### What is being asked
Which lines of the data below include the string "Bool"? Return each of them.

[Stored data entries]
.....
/-! ### Media (R1, R169) -/

/-- The rank of a health state: SOUND < WATCH < DEGRADED < WITHDRAWN (R169); also its code (R204). -/
def Health.rank : Health → Nat
  | .sound => 0
  | .watch => 1
  | .degraded => 2
  | .withdrawn => 3

/-- The higher of two health states. -/
def Health.higher (a b : Health) : Health := if a.rank ≤ b.rank then b else a

/-- Effective health (R169): the higher of the ladder state and, under the withdrawn-by-head mark, WITHDRAWN. -/
def Medium.health (m : Medium) : Health :=
  if m.withdrawnByHead then m.ladderState.higher .withdrawn else m.ladderState

/-- The medium record with an id. -/
def State.medium? (s : State) (id : Nat) : Option Medium := s.media.find? fun m => m.id == id

/-- Change the medium record with an id. -/
def State.modMedium (s : State) (id : Nat) (f : Medium → Medium) : State :=
  { s with media := s.media.map fun m => if m.id = id then f m else m }

/-- The effective health of the medium with an id. A medium named by a reel always has a record (R3). -/
def State.healthOf (s : State) (id : Nat) : Health := ((s.medium? id).map Medium.health).getD .withdrawn

/-! ### Reels, segments and copy records (R4, R11, R12) -/

/-- Number of copies (R4). -/
def Reel.copyCount (r : Reel) : Nat := r.copyMedia.length

/-- Number of segments: `ceil (frame total / frames per segment)` (R4). -/
def Reel.segCount (r : Reel) : Nat := (r.frameTotal + (r.framesPerSegment - 1)) / r.framesPerSegment

/-- First frame of segment `i` (R11). -/
def Reel.firstFrame (r : Reel) (i : Nat) : Nat := i * r.framesPerSegment

/-- Frame count of segment `i` (R11). -/
def Reel.frameCount (r : Reel) (i : Nat) : Nat :=
  if i + 1 = r.segCount then r.frameTotal - (r.segCount - 1) * r.framesPerSegment else r.framesPerSegment

/-- Byte length of segment `i` (R11). -/
def Reel.byteLength (r : Reel) (i : Nat) : Nat := r.frameCount i * r.frameSize

/-- Whether a reel is ACTIVE (R4). -/
def Reel.isActive (r : Reel) : Bool := match r.state with | .active => true | .adding _ _ => false

/-- A copy record at registration (R12). -/
def CopyRec.initial : CopyRec := ⟨.unverified, 0, false, false, none⟩

/-- A segment record at registration (R12). -/
def SegRec.initial (copies : Nat) : SegRec := ⟨none, none, List.replicate copies CopyRec.initial⟩

/-- Segment record `i` of a reel. -/
def Reel.seg (r : Reel) (i : Nat) : SegRec := (Sparse.find? i r.segs).getD (SegRec.initial r.copyCount)

/-- Change segment record `i` of a reel. -/
def Reel.modSeg (r : Reel) (i : Nat) (f : SegRec → SegRec) : Reel :=
  { r with segs := Sparse.put i (f (r.seg i)) r.segs }

/-- The reel record with an accession id, in either state. -/
def State.reel? (s : State) (acc : Nat) : Option Reel := s.reels.find? fun r => r.acc == acc

/-- The ACTIVE reel with an accession id (R5). -/
def State.activeReel? (s : State) (acc : Nat) : Option Reel := (s.reel? acc).filter Reel.isActive

/-- The record of a segment. -/
def State.seg (s : State) (g : SegId) : SegRec :=
  ((s.reel? g.reel).map fun r => r.seg g.segment).getD (SegRec.initial 0)

/-- Change the record of a segment. -/
def State.modSeg (s : State) (g : SegId) (f : SegRec → SegRec) : State :=
  { s with reels := s.reels.map fun r => if r.acc = g.reel then r.modSeg g.segment f else r }

/-- The reference digest of a segment, or ABSENT (R13). -/
def State.refDigest (s : State) (g : SegId) : Option Digest := (s.seg g).reference.map Reference.digest

/-- The frame count of a segment (R11). -/
def State.frameCount (s : State) (g : SegId) : Nat :=
  ((s.reel? g.reel).map fun r => r.frameCount g.segment).getD 0

/-- The byte length of a segment (R11). -/
def State.byteLength (s : State) (g : SegId) : Nat :=
  ((s.reel? g.reel).map fun r => r.byteLength g.segment).getD 0

/-- The record of a segment copy. -/
def State.copy (s : State) (c : CopyId) : CopyRec := ((s.seg c.seg).copies[c.copy]?).getD CopyRec.initial

/-- Change the record of a segment copy. -/
def State.modCopy (s : State) (c : CopyId) (f : CopyRec → CopyRec) : State :=
  s.modSeg c.seg fun g => { g with copies := g.copies.modify c.copy f }

/-- The medium id of a segment copy (R4). -/
def State.mediumOf (s : State) (c : CopyId) : Nat :=
  ((s.reel? c.reel).bind fun r => r.copyMedia[c.copy]?).getD 0

/-- The effective health of the medium of a segment copy. -/
def State.copyHealth (s : State) (c : CopyId) : Health := s.healthOf (s.mediumOf c)

/-- The copies of a segment, in ascending index. -/
def State.copiesOf (s : State) (g : SegId) : List CopyId :=
  (List.range (s.seg g).copies.length).map g.copy

/-- Set a copy's trust to a value other than GOOD. A copy that leaves SUSPECT loses its dispute-deferred mark in the same
change (R49); its last verified day is kept (R48). -/
def State.setTrust (s : State) (c : CopyId) (t : Trust) : State :=
  s.modCopy c fun r => { r with trust := t, deferred := r.deferred && t == .suspect }

/-- Make a copy GOOD, last verified on `day` (R48). -/
def State.setGood (s : State) (c : CopyId) (day : Nat) : State :=
  s.modCopy c fun r => { r with trust := .good, lastDay := day, deferred := false }

/-- Set or clear a copy's dispute-deferred mark. -/
def State.setDeferred (s : State) (c : CopyId) (b : Bool) : State := s.modCopy c fun r => { r with deferred := b }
.....
### Task result
def Reel.isActive (r : Reel) : Bool := match r.state with | .active => true | .adding _ _ => false
def State.setDeferred (s : State) (c : CopyId) (b : Bool) : State := s.modCopy c fun r => { r with deferred := b }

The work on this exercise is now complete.